Perché in questo gioco saltare ogni mediazione (non a caso la diplomazia, che ne è una sublimazione, viene additata spesso come covo di serpi contrarie al popolo), c’è una cosa che non può mai mancare: il nemico. Non c’è infatti politica forte e muscolare, senza un obiettivo, una serie di ostacoli da rimuovere. Altro elemento imprescindibile sono, poi, i sostenitori che si trasformano in volenterosi ultras, pronti a difendere con entusiasmo e vigore il Capo. Mettete insieme le due cose, agitatele a dovere con un quotidiano martellamento sui nervi scoperti della nostra comunità e avrete… questi giorni.

L’Italia muscolare piace da matti a chi non ne può più di discorsi, richiami, ammonimenti, inviti e riflessioni. I risultati, si badi, sono dati per acquisiti. Oggi e subito, insomma. L’Italia del popolo s’è desta e vuole regolare i conti con le insopportabili élite e la politica estera di Merkel e Macron.

Basta tendere l’orecchio in strada o buttare un’occhiata anche distratta ai social: è un’ondata. Una marea montante “anti”, aggrappata a un variegato pantheon internazionale. Nessuno, da Putin a Erdogan, da Orban a Xi, è esattamente un campione di democrazia, ma poco importa. Decidono, mettono alla frusta, all’occorrenza minacciano un po’, ma soprattutto parlano facendosi capire all’istante. Curiosamente, pur strapazzando principi dati frettolosamente per intangibili in Europa, vengono percepiti da tantissimi italiani come più “democratici” del cancelliere tedesco o del presidente francese. Perché – ci risiamo – vissuti come dei fedeli interpreti del disagio del popolino, davanti alle mostruosità della globalizzazione. Una definizione – popolino – fino a ieri offensiva, oggi motivo di vanto. Come non sapere, non occuparsi o farsi bastare la spiegazione più facile e immediata.

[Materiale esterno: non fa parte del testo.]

/-- The laws of R6, R71 and R125: owners, claimants and watchers are ATTACHED. -/
def State.MembersLaw (s : State) : Prop :=
  ∀ i r, s.record i = some r →
    (∀ a, r.state = .held a → (s.row a).state = .attached)
      ∧ (∀ a ∈ r.queue, (s.row a).state = .attached)
      ∧ (∀ a, r.watchers.mem a = true → (s.row a).state = .attached)

/-- The laws of R46, R48, R64 and R130 on sessions: port and period are absent exactly when DETACHED; a session that
is not ATTACHED has an empty list, clear flags, a stopped countdown and a clear expired flag. -/
def State.SessionLaw (s : State) : Prop :=
  (∀ a, ((s.row a).state = .detached ↔ (s.row a).port = none) ∧ ((s.row a).state = .detached ↔ (s.row a).period = none)
      ∧ ((s.row a).state ≠ .attached →
          (s.row a).attention = [] ∧ (s.row a).overflow = false ∧ (s.row a).countdown = none ∧ (s.row a).expired = false))
    ∧ ((s.row 0).state ≠ .attached → s.linkStalled = false ∧ s.lostAgents = FinSet.empty 8)
    ∧ s.lostAgents.mem 0 = false

/-- The law of R130: at most 24 entries, one per handle, none with an empty reason set. -/
def State.AttentionLaw (s : State) : Prop :=
  ∀ a, (s.row a).attention.length ≤ 24 ∧ ((s.row a).attention.map (·.handle)).Nodup
    ∧ ∀ e ∈ (s.row a).attention, ∃ n, e.reasons.mem n = true

/-- The laws of R139 and R140: a channel names a slot exactly when that slot's record names the channel; the driven
value is the bound record's live value, or the park value. -/
def State.BindingLaw (s : State) : Prop :=
  (∀ c i, (s.channel c).binding = some i ↔ ∃ r, s.record i = some r ∧ r.binding = some c)
    ∧ (∀ c i r, (s.channel c).binding = some i → s.record i = some r → (s.channel c).driven = r.live)
    ∧ (∀ c, (s.channel c).binding = none → (s.channel c).driven = (s.channel c).park)

/-- The attempts and the timer a transmitter can hold (8.5). -/
def Link.Law : Link → Prop
  | .idle => True
  | .sending _ n => 1 ≤ n ∧ n ≤ 4
  | .awaitAck _ n t => 1 ≤ n ∧ n ≤ 4 ∧ t ≤ 2
  | .stalled _ => True

/-- The law of R147, with the transmitter's attempts: no channel has two waiting entries. -/
def State.LinkLaw (s : State) : Prop := (s.updateQueue.map (·.channel)).Nodup ∧ s.link.Law

/-- The law of R158, with the engine's side: a port never holds more than one of a submitted request, a taken request
and a waiting response; the orphan mark is set on a taken request alone; a request is taken exactly while the engine
holds it. -/
def State.PortLaw (s : State) : Prop :=
  ∀ p, ((s.port p).request ≠ .empty → (s.port p).response = none)
    ∧ ((s.port p).orphan = true → (s.port p).request = .taken)
    ∧ ((s.port p).request = .taken ↔ ∃ c resp, s.engine = .busy p c resp)

/-- The law of R106 and R109: periods in range; the counter runs exactly while the trigger is PERIOD. -/
def State.GroupLaw (s : State) : Prop :=
  ∀ g, 1 ≤ (s.group g).period ∧ (s.group g).period ≤ 60000
    ∧ ((s.group g).counter.isSome = true ↔ (s.group g).trigger = .period)
    ∧ ∀ n, (s.group g).counter = some n → n ≤ (s.group g).period

/-- Before READY every table stands at its power-on value and no request or response is held (R172 to R174). -/
def State.QuietLaw (s : State) : Prop :=
  s.phase ≠ .ready →
    s.slots = State.reset.slots ∧ s.keyIndex = [] ∧ s.rights = State.reset.rights ∧ s.agents = State.reset.agents
      ∧ s.linkStalled = false ∧ s.lostAgents = FinSet.empty 8 ∧ s.groups = State.reset.groups ∧ s.sweep = none
      ∧ s.channels = State.reset.channels ∧ s.updateQueue = [] ∧ s.link = .idle ∧ s.pointer = .port 1
      ∧ s.engine = .free ∧ ∀ p, (s.port p).cond = .empty

/-- Every law of the manual together. -/
structure State.Laws (s : State) : Prop where
  limits : s.LimitsLaw
  queues : s.QueueLaw
  store : s.StoreLaw
  members : s.MembersLaw
  sessions : s.SessionLaw
  attention : s.AttentionLaw
  bindings : s.BindingLaw
  link : s.LinkLaw
  ports : s.PortLaw
  groups : s.GroupLaw
  quiet : s.QuietLaw

/-! ### Requests, for the statements -/

/-- The command of a request kind. -/
def requestInstr (k : ReqKind) (p : PortId) (x : Extent) : Instr :=
  match k with
  | .attach => .attach p x
  | .detach => .detach p x
  | .keepalive => .keepalive p x
  | .queryAgent => .queryAgent p x
  | .restart => .restart p x
  | .setRights => .setRights p x
  | .create => .create p x
  | .retire => .retire p x
  | .lookup => .lookup p x
  | .read => .read p x
  | .enumerate => .enumerate p x
  | .claim => .claim p x
  | .release => .release p x
  | .cancelClaim => .cancelClaim p x
  | .revoke => .revoke p x
  | .restore => .restore p x
  | .stage => .stage p x
  | .unstage => .unstage p x
  | .tune => .tune p x
  | .apply => .apply p x
  | .setGroup => .setGroup p x
  | .queryGroup => .queryGroup p x
  | .watch => .watch p x
  | .unwatch => .unwatch p x
  | .fetchAttention => .fetchAttention p x
  | .bind => .bind p x
  | .unbind => .unbind p x
  | .setPark => .setPark p x
  | .queryChannel => .queryChannel p x
  | .linkResume => .linkResume p x

/-- The arbiter grants the free engine to port `p`, whose submitted frame `f` has the kind code `code` (R163, R164). -/
structure State.Offers (s : State) (p : PortId) (f : List Byte) (code : Byte) : Prop where
  granted : s.grant = some (.port p)
  submitted : (s.port p).request = .submitted f
  kind : frameKind f = code

/-- The request is past checks 1 to 3: its agent is ATTACHED with the frame's epoch through this port, and is agent 0
for a supervisor-only kind (R36, R38). -/
structure State.Admits (s : State) (p : PortId) (k : ReqKind) (f : List Byte) (a : Agent) : Prop where
  offers : s.Offers p f k.code
  agent : (frameAgent f).toNat = a.val
  notAttach : k ≠ .attach
  attached : (s.row a).state = .attached
  epoch : frameEpoch f = (s.row a).epoch
  port : (s.row a).port = some p
  supervisor : k.supervisorOnly = true → a = 0

/-- The state once agent `a`'s request is taken from port `p` and has renewed its session (R39, R164). -/
def State.begun (s : State) (p : PortId) (a : Agent) : State := (s.takeFrom p).renew a

/-- The state once the response to frame `f` is delivered to port `p` (R165, R180). -/
def State.answered (s : State) (p : PortId) (f : List Byte) (o : ReqOutcome) (body : List Byte) : State :=
  s.deliverTo p (responseFrame (frameTag f) o body)

/-- A request that names the active record `r` by the handle `h` in an admitted frame (R8). -/
def State.Names (s : State) (h : Handle) (r : Record) : Prop :=
  (s.slots.get h.slot).inc = h.inc ∧ s.record h.slot = some r

/-- A guard is absent or equals the record's revision (R44). -/
def GuardPasses (g : Option (BitVec 16)) (r : Record) : Prop := g = none ∨ g = some r.revision

/-- Port `p` can run a whole transaction: nRST is high, and no transaction is in progress or being ignored (R159). -/
def State.CanTransact (s : State) (p : PortId) : Prop := s.phase ≠ .inReset ∧ (s.port p).txn = .idle

/-- Port `p` can end a transaction of the kind `t`: nRST is high, and no transaction is in progress, or the one whose
first byte was read as that kind (R159). -/
def State.CanEnd (s : State) (p : PortId) (t : Txn) : Prop :=
  s.phase ≠ .inReset ∧ ((s.port p).txn = .idle ∨ (s.port p).txn = t)

/-- Port `p` does not answer the transaction that command `c` runs: nothing changes but the model's record of SDO, whose
bytes are free, and its counter of free values drawn (R173, logs 8 and 12). -/
def State.Unanswered (s : State) (p : PortId) (c : Instr) : Prop :=
  ∃ (out : List Byte) (draws : Nat),
    exec c s = .next { s.setPort p { (s.port p) with sdo := out } with freeDraws := draws }

/-- Run a list of commands, one after the other, stopping at a fault or a refusal. -/
def runCommands : List Instr → State → Host.Outcome State Fault Refusal
  | [], s => .next s
  | c :: cs, s =>
    match exec c s with
    | .next t => runCommands cs t
    | .fault r => .fault r
    | .refused r => .refused r

/-- A claimant's place in the cycle INTERNAL, P0, P1 (R163). -/
def Claimant.place : Claimant → Nat
  | .internal => 0
  | .port p => p.val + 1

/-- How far a claimant stands after the rotation pointer in that cycle: 1, 2, or 3 for the one the pointer names. -/
def Claimant.after (pointer c : Claimant) : Nat := (c.place + 2 - pointer.place) % 3 + 1

/-- The handle in the fields of a kind that names a record by handle (R41), when the fields pass check 4. -/
def ReqKind.handleIn (k : ReqKind) (o : Byte) (body : List Byte) : Option Handle :=
  match k with
  | .read | .cancelClaim | .revoke | .restore | .watch | .unwatch => (parseHandle 0 o body).map (·.1)
  | .retire | .release | .unstage => (parseHandle optGuard o body).map (·.1)
  | .claim => (parseHandle (optWait ||| optGuard) o body).map (·.1)
  | .stage => (parseStage o body).map (·.1)
  | .tune => (parseTune o body).map (·.handle)
  | .bind => (parseBind o body).map (·.2)
  | .attach | .detach | .keepalive | .queryAgent | .restart | .setRights | .create | .lookup | .enumerate | .apply
  | .setGroup | .queryGroup | .fetchAttention | .unbind | .setPark | .queryChannel | .linkResume => none

/-- The revision guard a request of a kind that accepts one carries (R40). -/
def ReqKind.guardIn (k : ReqKind) (o : Byte) (body : List Byte) : Option (BitVec 16) :=
  match k with
  | .retire | .release | .unstage => (parseHandle optGuard o body).bind (·.2)
  | .claim => (parseHandle (optWait ||| optGuard) o body).bind (·.2)
  | .stage => (parseStage o body).bind (·.2.2)
  | .tune => (parseTune o body).bind (·.guard)
  | .read | .cancelClaim | .revoke | .restore | .watch | .unwatch | .bind | .attach | .detach | .keepalive
  | .queryAgent | .restart | .setRights | .create | .lookup | .enumerate | .apply | .setGroup | .queryGroup
  | .fetchAttention | .unbind | .setPark | .queryChannel | .linkResume => none

/-- The option bits a kind accepts (Table 11-1). -/
def ReqKind.optionsAccepted : ReqKind → Byte
  | .create => 0x01
  | .claim => 0x82
  | .retire | .release | .stage | .unstage | .tune => 0x80
  | .attach | .detach | .keepalive | .queryAgent | .restart | .setRights | .lookup | .read | .enumerate | .cancelClaim
  | .revoke | .restore | .apply | .setGroup | .queryGroup | .watch | .unwatch | .fetchAttention | .bind | .unbind
  | .setPark | .queryChannel | .linkResume => 0x00

/-- The bytes a kind's fields take; those of TUNE follow its presence mask, the third byte (R178, Table 11-1). -/
def ReqKind.fieldBytes (k : ReqKind) (body : List Byte) : Nat :=
  match k with
  | .detach | .keepalive | .restart | .fetchAttention | .linkResume => 0
  | .queryAgent | .apply | .queryGroup | .unbind | .queryChannel => 1
  | .attach | .retire | .lookup | .read | .enumerate | .claim | .release | .cancelClaim | .revoke | .restore | .unstage
  | .watch | .unwatch => 2
  | .setRights | .bind | .setPark => 3
  | .stage => 4
  | .setGroup => 6
  | .create => 13
  | .tune =>
    let part : Nat → Nat → Nat := fun bit bytes => if (body.getD 2 0).getLsbD bit then bytes else 0
    3 + part 0 2 + part 1 2 + part 2 2 + part 3 1 + part 4 1

/-- The values a kind's fields can take, read off the body (R40, R179); `a` is the sender. -/
def ReqKind.ValuesFit (k : ReqKind) (a : Agent) (body : List Byte) : Prop :=
  let byte : Nat → Nat := fun n => (body.getD n 0).toNat
  let word : Nat → Nat := fun n => byte n * 256 + byte (n + 1)
  match k with
  | .attach => (10 ≤ word 0 ∧ word 0 ≤ 60000) ∨ (word 0 = 0 ∧ a = 0)
  | .queryAgent | .queryGroup => byte 0 < 8
  | .setRights => 1 ≤ byte 0 ∧ byte 0 < 8 ∧ byte 1 < 8 ∧ byte 2 < 128
  | .create => word 0 ≠ 0 ∧ byte 2 < 8 ∧ byte 3 < 8 ∧ (wordAt body 4).toInt ≤ (wordAt body 6).toInt ∧ byte 12 < 3
  | .lookup => word 0 ≠ 0
  | .tune =>
    let mask := body.getD 2 0
    let start : Nat := 3 + (if mask.getLsbD 0 then 4 else 0) + (if mask.getLsbD 2 then 2 else 0)
    1 ≤ mask.toNat ∧ mask.toNat < 32 ∧ mask.getLsbD 0 = mask.getLsbD 1
      ∧ (mask.getLsbD 3 = true → byte start < 3)
      ∧ (mask.getLsbD 4 = true → byte (start + if mask.getLsbD 3 then 1 else 0) < 8)
  | .apply => byte 0 ≠ 0
  | .setGroup => byte 0 < 8 ∧ byte 1 < 4 ∧ byte 2 < 4 ∧ 1 ≤ word 3 ∧ word 3 ≤ 60000
  | .bind | .unbind | .setPark | .queryChannel => byte 0 < 32
  | .detach | .keepalive | .restart | .fetchAttention | .linkResume | .retire | .read | .enumerate | .claim | .release
  | .cancelClaim | .revoke | .restore | .stage | .unstage | .watch | .unwatch => True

Si può disprezzare tutto questo, come da anni fanno i radical chic, contribuendo mica poco allo sfacelo attuale della sinistra. Oppure, ci si può sforzare di capire e spiegare. Quella marea non si ferma con le mani, a meno di sporcarsele. Difendere i principi, ma comprendendo, dovrebbe essere il mantra dell’opposizione, oggi annichilita e spaventata. Accettando di ascoltare anche le pulsioni più politicamente scorrette, forse si comincerebbe a capire cosa sia accaduto al popolo, che non se ne è andato da un giorno all’altro.

Certo, se ai muscoli e alle parole d’ordine si continueranno ad opporre tragicomici allarmi sul ritorno del fascismo o dibattiti lunari sul “ripensamento” del Pd, Matteo Salvini farà bene a concentrarsi su Macron, perché in patria nessuno potrà portargli via un voto.